Conversely, a heterogeneous system essentially provides the best of both worlds. It contains some dedicated hardware accelerators that, coupled with a number of CPUs, offer the benefits of greater energy efficiency from dedicated hardware, while retaining much of the flexibility provided by CPUs.
These energy savings and performance boost depend on the proportion of time that the accelerator is doing useful work. Work packages appropriate for the accelerator are present in a wide range of sizes—you might expect a small number of large tasks, but many smaller tasks.
There is a cost in transferring the processing between a CPU and the accelerator, and this limits the size of the task that will save power or boost performance. For smaller tasks, the energy consumed and time taken to transfer the task exceeds the energy or time saved by using the accelerator.
Data Transfer Cost
To reduce time and energy costs, a Shared Virtual Memory with hardware cache coherency—as found in the I6500 CPU—is ideal as it addresses much of the cost of transferring the task. This is because it eliminates the copying of data and the flushing of caches.

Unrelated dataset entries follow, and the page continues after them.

-- ==== Sys2Proof/Laws/Decoder.lean ====
section
/-! SUPPORT. The decoder's frame: what taking samples can change at all (R245 to R262, R306). -/

namespace Sys2Proof.Machine

/-- `t` differs from `s` in the decoder, the published result but for RX_CONSUMED, and INT_STATUS, where only RX_SUCCESS and
RX_FAILURE were set. -/
structure DecoderMoved (s t : State) : Prop where
  others : t = { s with dec := t.dec, rx := t.rx, intStatus := t.intStatus }
  consumed : t.rx.consumed = s.rx.consumed
  bits : ∃ x : BitVec 5, t.intStatus = s.intStatus ||| x ∧ x &&& 0b10011#5 = 0

theorem DecoderMoved.refl (s : State) : DecoderMoved s s := ⟨rfl, rfl, 0, by simp, by simp⟩

theorem DecoderMoved.trans {s t u : State} (h : DecoderMoved s t) (k : DecoderMoved t u) : DecoderMoved s u := by
  obtain ⟨ho, hc, x, hx, hx0⟩ := h
  obtain ⟨ko, kc, y, hy, hy0⟩ := k
  refine ⟨?_, kc.trans hc, x ||| y, by rw [hy, hx, BitVec.or_assoc], ?_⟩
  · rw [ko, ho]
  · ext i hi
    have a := congrArg (fun v : BitVec 5 => v[i]) hx0
    have b := congrArg (fun v : BitVec 5 => v[i]) hy0
    simp only [BitVec.getElem_and, BitVec.getElem_or] at a b ⊢
    rw [Bool.and_or_distrib_right, a, b]; simp

/-- A change of the decoder alone. -/
theorem DecoderMoved.ofDec (s : State) (d : Decoder) : DecoderMoved s { s with dec := d } := ⟨rfl, rfl, 0, by simp, by simp⟩

theorem publish_moved (r : RxStatus) (c : Code) (p : List Byte) (s : State) : DecoderMoved s (publish r c p s) :=
  ⟨rfl, rfl, publicationBits r, rfl, by cases r <;> decide⟩

theorem listenStep_moved (w : List Sample) (s : State) : DecoderMoved s (listenStep w s) := by
  unfold listenStep
  split
  · exact .refl s
  · exact .ofDec s _

theorem beginRecording_moved (s : State) : DecoderMoved s (beginRecording s) := .ofDec s _

theorem syncStep_moved (w : List Sample) (s : State) : DecoderMoved s (syncStep w s) := by
  unfold syncStep
  split
  · split
    · exact (DecoderMoved.ofDec s _).trans (beginRecording_moved _)
    · exact .ofDec s _
  · exact .ofDec s _

theorem headerComplete_moved (s : State) : DecoderMoved s (headerComplete s) := by
  unfold headerComplete
  split
  · exact publish_moved ..
  · split
    · exact publish_moved ..
    · exact .ofDec s _

theorem demodulate_moved (s : State) : DecoderMoved s (demodulate s) := by
  unfold demodulate
  split
  · exact (DecoderMoved.ofDec s _).trans (publish_moved ..)
  · exact (DecoderMoved.ofDec s _).trans (publish_moved ..)

theorem afterSymbol_moved (s : State) : DecoderMoved s (afterSymbol s) := by
  unfold afterSymbol
  split
  · exact .refl s
  · split
    · exact demodulate_moved s
    · exact headerComplete_moved s

theorem recordStep_moved (w : List Sample) (s : State) : DecoderMoved s (recordStep w s) := by
  unfold recordStep
  split
  · exact .ofDec s _
  · exact (DecoderMoved.ofDec s _).trans (afterSymbol_moved _)

theorem countedStep_moved (w : List Sample) (s : State) : DecoderMoved s (countedStep w s) := by
  unfold countedStep
  split
  · exact publish_moved ..
  · split
    · exact syncStep_moved w s
    · exact recordStep_moved w s

theorem windowStep_moved (w : List Sample) (s : State) : DecoderMoved s (windowStep w s) := by
  unfold windowStep
  split
  · exact listenStep_moved w s
  · exact (DecoderMoved.ofDec s _).trans (countedStep_moved ..)

theorem takeSample_moved (x : Sample) (s : State) : DecoderMoved s (takeSample x s) := by
  unfold takeSample
  split
  · exact (DecoderMoved.ofDec s _).trans (windowStep_moved ..)
  · exact .ofDec s _

/-- FEED's loop changes the decoder's part of the state only, and takes no more samples than it is given. -/
theorem feedLoop_moved {stop : Bool} {xs : List (Option Sample)} {n k : Nat} {s t : State}
    (h : feedLoop stop xs n s = some (k, t)) : DecoderMoved s t ∧ n ≤ k ∧ k ≤ n + xs.length := by
  induction xs generalizing n s with
  | nil =>
    simp only [feedLoop, Option.some.injEq, Prod.mk.injEq] at h
    obtain ⟨rfl, rfl⟩ := h
    exact ⟨.refl s, by simp, by simp⟩
  | cons x xs ih =>
    cases x with
    | none => simp [feedLoop] at h
    | some x =>
      simp only [feedLoop] at h
      split at h
      · simp only [Option.some.injEq, Prod.mk.injEq] at h
        obtain ⟨rfl, rfl⟩ := h
        exact ⟨takeSample_moved x s, by omega, by simp⟩
      · obtain ⟨hm, h1, h2⟩ := ih h
        exact ⟨(takeSample_moved x s).trans hm, by omega, by simp; omega⟩

/-- Where every sample responds, FEED's loop ends. -/
theorem feedLoop_isSome {stop : Bool} {xs : List (Option Sample)} (hx : none ∉ xs) (n : Nat) (s : State) :
    ∃ k t, feedLoop stop xs n s = some (k, t) := by
  induction xs generalizing n s with
  | nil => exact ⟨n, s, rfl⟩
  | cons x xs ih =>
    cases x with
    | none => simp at hx
    | some x =>
      simp only [feedLoop]
      split
      · exact ⟨_, _, rfl⟩
      · exact ih (by simp at hx; exact hx) _ _

end Sys2Proof.Machine
end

There are other available techniques to achieve even greater reductions.
The HSA Foundation has developed an environment to support the integration of heterogeneous processing elements in a system that extends beyond CPUs and GPUs. The HSA system’s intermediate language, HSAIL, provides a common compilation path to heterogeneous Instruction Set Architectures (ISAs) that greatly simplifies the system software development but also defines User Mode Queues.
These queues enable tasks to be scheduled and signals to trigger tasks on other processing elements, allowing sequences of tasks to execute with very little overhead between them.
Heterogeneous systems offer the opportunity to significantly increase system performance and reduce system power consumption, enabling systems to continue to scale beyond the limitations imposed by ever shrinking process geometries.
Multi-threaded, heterogeneous and coherent CPU clusters such as the MIPS I6500 have the ideal characteristics to sit at the heart of these systems. As such they are well placed to efficiently power the next generation of devices.
Tim Mace is Senior Manager, Business Development, MIPS Processors, Imagination Technologies.